» **WORK ITEM**: Could you tally the lines of the entries that carry the string "offA"? Reply with the number and nothing more.

(Collected data entries)
--------

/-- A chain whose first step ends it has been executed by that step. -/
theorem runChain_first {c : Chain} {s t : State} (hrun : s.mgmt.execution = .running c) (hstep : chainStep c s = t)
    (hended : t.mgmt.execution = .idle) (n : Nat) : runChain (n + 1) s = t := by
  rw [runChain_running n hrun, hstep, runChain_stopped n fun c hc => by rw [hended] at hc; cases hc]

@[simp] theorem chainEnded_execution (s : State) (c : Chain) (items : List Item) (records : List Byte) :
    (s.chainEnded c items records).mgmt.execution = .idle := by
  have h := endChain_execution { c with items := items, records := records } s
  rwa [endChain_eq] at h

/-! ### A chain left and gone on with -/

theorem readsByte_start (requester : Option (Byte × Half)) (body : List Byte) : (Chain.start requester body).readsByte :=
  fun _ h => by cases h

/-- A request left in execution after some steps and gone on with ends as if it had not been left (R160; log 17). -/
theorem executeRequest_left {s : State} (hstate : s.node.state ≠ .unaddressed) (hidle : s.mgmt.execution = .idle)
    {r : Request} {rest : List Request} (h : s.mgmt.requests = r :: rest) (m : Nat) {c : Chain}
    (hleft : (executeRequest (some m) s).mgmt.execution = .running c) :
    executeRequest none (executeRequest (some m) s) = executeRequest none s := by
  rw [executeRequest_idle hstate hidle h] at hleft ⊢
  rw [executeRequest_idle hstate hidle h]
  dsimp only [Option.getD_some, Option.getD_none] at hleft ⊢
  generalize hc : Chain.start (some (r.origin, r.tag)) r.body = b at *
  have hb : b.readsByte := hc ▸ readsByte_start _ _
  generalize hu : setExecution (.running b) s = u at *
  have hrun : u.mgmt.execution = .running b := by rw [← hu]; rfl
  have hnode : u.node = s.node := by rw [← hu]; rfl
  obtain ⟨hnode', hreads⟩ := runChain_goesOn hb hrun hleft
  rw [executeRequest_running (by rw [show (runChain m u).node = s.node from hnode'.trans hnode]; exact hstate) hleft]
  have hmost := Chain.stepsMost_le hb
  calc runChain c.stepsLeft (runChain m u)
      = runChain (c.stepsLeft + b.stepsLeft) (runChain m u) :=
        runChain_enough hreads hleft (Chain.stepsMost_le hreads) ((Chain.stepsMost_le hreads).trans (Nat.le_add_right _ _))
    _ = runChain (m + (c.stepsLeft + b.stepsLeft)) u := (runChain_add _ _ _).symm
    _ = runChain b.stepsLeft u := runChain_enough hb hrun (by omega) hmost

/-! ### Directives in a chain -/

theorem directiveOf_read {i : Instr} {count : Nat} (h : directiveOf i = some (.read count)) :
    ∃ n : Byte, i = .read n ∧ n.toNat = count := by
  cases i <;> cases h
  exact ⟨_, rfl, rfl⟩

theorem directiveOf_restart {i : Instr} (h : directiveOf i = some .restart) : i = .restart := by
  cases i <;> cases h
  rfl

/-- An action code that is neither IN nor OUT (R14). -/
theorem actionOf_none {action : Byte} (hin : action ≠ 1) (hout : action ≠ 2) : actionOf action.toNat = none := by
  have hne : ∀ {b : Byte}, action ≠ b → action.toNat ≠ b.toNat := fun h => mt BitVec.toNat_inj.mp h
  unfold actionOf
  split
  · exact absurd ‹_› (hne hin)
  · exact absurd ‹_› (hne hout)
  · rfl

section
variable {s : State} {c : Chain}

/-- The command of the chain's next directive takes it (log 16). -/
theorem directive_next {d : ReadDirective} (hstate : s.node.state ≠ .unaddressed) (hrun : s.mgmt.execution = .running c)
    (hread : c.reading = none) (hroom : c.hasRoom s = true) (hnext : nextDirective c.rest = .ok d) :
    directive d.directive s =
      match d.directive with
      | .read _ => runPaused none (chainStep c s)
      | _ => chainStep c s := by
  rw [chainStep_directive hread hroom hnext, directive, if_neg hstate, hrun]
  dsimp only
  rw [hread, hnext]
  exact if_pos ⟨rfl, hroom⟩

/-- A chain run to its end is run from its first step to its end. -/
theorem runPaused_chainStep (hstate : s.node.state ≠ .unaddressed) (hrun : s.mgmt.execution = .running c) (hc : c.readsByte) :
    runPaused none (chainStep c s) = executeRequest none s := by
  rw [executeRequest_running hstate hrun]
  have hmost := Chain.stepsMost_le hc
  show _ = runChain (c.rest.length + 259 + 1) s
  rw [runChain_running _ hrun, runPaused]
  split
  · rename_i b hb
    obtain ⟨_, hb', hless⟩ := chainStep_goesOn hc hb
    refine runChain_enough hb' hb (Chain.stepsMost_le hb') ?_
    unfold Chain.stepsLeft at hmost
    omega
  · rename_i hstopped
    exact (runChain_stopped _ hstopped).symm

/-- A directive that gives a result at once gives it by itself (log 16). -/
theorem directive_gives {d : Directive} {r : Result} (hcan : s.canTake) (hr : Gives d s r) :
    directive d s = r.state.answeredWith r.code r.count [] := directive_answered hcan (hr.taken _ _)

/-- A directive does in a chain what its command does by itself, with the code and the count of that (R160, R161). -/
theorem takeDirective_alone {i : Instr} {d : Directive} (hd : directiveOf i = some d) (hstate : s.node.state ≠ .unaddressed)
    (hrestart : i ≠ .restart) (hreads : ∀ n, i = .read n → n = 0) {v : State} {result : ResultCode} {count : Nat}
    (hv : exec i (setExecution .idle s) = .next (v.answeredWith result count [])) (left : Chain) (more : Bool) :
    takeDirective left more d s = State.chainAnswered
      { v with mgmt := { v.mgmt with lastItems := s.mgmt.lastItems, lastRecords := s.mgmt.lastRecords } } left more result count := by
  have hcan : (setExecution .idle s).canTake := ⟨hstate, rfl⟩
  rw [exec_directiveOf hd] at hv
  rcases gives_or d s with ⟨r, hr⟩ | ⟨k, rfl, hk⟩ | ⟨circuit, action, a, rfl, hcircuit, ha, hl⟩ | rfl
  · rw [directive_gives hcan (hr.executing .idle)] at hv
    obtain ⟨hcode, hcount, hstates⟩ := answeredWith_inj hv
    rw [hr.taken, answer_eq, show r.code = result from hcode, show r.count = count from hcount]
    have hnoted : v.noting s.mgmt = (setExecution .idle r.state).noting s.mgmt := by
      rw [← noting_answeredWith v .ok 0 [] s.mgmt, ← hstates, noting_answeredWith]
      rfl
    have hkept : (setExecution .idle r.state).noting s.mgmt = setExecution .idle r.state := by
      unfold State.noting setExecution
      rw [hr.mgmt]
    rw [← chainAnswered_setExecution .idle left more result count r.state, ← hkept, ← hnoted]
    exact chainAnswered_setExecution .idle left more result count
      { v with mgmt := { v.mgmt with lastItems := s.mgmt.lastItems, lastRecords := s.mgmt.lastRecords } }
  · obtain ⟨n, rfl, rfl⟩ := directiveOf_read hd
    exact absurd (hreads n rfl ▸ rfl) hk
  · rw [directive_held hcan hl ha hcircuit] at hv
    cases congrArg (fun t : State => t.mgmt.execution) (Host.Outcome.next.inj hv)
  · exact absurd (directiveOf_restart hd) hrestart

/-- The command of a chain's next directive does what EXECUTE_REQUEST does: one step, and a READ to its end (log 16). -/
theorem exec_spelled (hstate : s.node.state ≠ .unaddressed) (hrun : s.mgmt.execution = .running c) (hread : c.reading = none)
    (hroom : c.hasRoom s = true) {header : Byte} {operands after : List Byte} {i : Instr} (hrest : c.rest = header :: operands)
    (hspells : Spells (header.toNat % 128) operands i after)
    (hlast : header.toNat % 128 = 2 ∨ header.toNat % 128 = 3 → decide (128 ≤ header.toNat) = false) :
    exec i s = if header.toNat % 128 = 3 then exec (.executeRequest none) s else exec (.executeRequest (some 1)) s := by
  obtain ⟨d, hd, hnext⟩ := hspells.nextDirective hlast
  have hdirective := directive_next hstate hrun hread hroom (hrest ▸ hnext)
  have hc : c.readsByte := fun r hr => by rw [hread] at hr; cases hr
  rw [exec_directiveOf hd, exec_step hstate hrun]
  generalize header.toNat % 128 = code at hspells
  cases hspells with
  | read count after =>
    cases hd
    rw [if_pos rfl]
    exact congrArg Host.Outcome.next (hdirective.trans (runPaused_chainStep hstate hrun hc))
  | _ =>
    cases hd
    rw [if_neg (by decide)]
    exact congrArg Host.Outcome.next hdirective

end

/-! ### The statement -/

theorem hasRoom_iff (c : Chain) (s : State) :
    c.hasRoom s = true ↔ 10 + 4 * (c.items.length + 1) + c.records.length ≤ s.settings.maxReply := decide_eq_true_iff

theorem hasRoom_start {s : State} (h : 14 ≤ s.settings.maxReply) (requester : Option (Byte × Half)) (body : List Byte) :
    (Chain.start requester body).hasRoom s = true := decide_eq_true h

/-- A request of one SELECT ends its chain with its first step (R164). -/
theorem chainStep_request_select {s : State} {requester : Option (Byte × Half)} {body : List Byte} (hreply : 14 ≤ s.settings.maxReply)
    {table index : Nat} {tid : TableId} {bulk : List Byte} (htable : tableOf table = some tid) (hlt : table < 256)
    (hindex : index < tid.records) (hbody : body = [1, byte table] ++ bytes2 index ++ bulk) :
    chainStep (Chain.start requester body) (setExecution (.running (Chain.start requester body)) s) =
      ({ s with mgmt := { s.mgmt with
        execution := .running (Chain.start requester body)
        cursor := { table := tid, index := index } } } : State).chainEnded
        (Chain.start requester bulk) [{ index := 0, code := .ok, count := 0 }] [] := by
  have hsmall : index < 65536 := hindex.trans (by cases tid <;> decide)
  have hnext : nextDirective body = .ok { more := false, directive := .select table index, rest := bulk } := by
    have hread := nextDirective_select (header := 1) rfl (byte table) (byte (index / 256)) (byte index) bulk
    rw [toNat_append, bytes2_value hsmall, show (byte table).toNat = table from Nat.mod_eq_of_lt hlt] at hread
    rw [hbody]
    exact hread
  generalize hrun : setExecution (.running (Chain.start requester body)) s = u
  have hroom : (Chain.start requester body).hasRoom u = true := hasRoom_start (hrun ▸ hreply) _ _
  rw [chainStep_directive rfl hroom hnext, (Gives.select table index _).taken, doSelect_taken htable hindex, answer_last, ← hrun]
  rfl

--------

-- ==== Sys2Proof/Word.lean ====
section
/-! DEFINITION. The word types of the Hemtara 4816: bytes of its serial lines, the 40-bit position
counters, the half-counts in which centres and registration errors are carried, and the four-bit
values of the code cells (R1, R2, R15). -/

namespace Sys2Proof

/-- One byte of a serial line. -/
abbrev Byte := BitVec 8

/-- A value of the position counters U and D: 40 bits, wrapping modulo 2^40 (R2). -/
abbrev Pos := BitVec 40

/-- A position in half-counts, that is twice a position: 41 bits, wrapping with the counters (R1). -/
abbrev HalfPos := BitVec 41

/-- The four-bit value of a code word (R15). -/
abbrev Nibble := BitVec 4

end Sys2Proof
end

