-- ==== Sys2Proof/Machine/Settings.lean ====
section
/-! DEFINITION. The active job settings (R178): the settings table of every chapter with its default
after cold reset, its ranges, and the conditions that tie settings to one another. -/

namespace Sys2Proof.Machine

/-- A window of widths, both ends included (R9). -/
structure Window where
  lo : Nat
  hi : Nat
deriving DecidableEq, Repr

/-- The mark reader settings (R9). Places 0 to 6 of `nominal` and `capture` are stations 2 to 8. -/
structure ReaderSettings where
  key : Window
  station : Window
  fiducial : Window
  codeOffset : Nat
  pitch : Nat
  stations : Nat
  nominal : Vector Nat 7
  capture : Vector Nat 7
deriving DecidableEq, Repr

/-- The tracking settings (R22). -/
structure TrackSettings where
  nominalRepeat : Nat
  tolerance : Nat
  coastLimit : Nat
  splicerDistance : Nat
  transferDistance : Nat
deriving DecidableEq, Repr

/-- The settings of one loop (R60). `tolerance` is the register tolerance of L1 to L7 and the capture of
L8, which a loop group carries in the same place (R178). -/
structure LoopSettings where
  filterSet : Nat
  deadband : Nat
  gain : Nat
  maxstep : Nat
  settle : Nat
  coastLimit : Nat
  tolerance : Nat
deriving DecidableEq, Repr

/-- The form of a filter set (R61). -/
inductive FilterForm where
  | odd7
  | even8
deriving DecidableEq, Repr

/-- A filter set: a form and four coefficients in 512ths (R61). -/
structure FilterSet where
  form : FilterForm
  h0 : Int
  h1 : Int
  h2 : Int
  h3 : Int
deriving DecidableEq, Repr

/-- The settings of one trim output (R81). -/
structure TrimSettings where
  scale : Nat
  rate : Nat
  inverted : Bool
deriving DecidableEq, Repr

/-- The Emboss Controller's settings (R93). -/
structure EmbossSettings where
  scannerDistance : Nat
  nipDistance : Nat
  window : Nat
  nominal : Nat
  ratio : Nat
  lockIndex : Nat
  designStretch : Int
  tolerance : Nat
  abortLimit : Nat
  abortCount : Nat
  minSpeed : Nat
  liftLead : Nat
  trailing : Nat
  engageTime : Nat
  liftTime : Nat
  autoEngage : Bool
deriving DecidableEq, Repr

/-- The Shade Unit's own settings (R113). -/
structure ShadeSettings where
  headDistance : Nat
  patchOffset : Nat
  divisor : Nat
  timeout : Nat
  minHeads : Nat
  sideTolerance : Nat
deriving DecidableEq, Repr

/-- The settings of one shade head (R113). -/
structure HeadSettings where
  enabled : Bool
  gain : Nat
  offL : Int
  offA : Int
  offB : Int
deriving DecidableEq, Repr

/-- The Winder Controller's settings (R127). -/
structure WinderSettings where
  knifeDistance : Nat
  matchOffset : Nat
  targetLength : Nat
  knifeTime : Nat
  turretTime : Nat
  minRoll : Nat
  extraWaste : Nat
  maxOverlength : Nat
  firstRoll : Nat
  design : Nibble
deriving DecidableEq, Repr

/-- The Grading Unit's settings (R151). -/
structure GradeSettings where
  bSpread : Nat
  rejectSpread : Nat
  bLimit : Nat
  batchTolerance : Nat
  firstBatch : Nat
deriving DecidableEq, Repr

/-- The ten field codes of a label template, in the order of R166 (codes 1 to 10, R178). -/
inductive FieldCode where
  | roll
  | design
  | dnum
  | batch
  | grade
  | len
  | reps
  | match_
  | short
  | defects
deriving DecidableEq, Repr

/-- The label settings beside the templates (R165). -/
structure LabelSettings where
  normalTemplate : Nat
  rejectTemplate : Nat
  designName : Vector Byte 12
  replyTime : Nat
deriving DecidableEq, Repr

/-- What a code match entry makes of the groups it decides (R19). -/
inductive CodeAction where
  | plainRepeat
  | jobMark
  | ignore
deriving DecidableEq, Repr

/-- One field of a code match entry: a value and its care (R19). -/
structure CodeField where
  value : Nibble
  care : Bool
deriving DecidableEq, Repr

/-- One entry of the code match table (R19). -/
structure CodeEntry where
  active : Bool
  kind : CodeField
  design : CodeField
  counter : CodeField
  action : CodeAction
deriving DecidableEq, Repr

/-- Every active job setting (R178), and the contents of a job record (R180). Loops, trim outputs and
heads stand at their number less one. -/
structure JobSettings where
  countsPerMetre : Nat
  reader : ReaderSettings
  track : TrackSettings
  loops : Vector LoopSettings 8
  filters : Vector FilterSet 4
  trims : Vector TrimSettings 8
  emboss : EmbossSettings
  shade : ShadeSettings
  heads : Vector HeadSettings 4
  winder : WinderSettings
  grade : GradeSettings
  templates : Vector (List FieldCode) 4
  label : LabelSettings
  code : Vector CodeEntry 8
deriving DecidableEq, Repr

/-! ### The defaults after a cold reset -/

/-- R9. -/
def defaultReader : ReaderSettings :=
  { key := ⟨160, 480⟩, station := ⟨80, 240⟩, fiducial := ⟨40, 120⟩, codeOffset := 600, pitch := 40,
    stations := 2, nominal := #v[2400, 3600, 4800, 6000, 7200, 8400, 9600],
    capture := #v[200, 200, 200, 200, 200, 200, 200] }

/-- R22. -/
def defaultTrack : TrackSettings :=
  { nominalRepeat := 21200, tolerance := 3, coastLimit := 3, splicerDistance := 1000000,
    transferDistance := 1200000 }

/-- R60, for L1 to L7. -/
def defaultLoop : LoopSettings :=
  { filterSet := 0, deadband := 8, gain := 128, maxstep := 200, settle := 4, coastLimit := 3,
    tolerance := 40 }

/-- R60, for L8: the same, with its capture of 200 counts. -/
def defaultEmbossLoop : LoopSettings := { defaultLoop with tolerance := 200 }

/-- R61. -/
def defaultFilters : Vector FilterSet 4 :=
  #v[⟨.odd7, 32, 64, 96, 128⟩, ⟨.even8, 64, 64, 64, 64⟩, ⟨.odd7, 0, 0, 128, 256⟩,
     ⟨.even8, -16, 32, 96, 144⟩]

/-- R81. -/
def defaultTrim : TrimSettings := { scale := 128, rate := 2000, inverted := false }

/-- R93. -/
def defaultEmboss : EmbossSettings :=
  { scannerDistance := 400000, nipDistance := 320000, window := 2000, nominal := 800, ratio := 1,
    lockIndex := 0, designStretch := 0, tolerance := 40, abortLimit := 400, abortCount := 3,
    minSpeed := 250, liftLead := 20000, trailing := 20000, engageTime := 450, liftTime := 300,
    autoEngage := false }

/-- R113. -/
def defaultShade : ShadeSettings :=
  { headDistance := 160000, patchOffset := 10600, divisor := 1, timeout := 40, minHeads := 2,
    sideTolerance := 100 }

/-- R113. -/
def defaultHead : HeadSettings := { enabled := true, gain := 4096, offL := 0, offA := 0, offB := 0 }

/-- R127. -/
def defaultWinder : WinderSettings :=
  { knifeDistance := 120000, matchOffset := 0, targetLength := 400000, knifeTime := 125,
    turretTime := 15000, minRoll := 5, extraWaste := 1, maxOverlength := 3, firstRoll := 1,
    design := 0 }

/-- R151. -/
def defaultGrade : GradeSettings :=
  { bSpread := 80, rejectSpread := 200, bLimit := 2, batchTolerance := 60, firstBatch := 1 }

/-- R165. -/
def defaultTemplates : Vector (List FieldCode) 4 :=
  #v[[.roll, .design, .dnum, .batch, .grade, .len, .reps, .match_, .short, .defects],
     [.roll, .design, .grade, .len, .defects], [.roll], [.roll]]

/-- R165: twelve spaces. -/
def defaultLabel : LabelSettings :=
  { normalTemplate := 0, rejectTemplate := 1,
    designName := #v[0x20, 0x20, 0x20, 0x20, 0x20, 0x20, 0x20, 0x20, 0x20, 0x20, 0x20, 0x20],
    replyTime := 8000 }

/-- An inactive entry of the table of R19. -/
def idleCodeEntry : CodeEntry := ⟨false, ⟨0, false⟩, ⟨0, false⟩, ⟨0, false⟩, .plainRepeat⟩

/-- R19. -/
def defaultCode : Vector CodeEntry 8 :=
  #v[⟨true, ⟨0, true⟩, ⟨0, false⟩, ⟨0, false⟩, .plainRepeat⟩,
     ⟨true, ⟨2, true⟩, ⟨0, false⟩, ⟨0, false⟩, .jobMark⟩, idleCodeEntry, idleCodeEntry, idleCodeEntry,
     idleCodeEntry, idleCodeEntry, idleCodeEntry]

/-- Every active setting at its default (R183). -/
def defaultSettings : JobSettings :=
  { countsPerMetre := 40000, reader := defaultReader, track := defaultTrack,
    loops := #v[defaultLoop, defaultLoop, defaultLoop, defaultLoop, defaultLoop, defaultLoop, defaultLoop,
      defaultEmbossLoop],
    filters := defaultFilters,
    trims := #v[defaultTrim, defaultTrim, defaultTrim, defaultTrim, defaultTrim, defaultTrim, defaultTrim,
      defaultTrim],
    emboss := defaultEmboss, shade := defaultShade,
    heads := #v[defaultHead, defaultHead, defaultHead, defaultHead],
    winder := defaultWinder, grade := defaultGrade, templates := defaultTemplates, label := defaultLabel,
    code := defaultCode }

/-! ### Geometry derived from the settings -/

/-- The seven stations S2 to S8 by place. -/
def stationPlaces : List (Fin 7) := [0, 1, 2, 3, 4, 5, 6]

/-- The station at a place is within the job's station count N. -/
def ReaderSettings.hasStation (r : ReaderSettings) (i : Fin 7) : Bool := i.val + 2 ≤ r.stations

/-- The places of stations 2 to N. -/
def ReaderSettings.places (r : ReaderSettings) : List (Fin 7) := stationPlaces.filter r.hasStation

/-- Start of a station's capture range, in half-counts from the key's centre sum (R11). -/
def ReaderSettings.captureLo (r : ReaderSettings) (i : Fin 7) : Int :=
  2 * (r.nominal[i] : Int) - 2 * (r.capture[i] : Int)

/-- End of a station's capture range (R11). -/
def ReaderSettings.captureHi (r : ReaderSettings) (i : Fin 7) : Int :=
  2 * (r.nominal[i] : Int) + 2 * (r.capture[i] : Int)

--------

» **ANSWER**: 2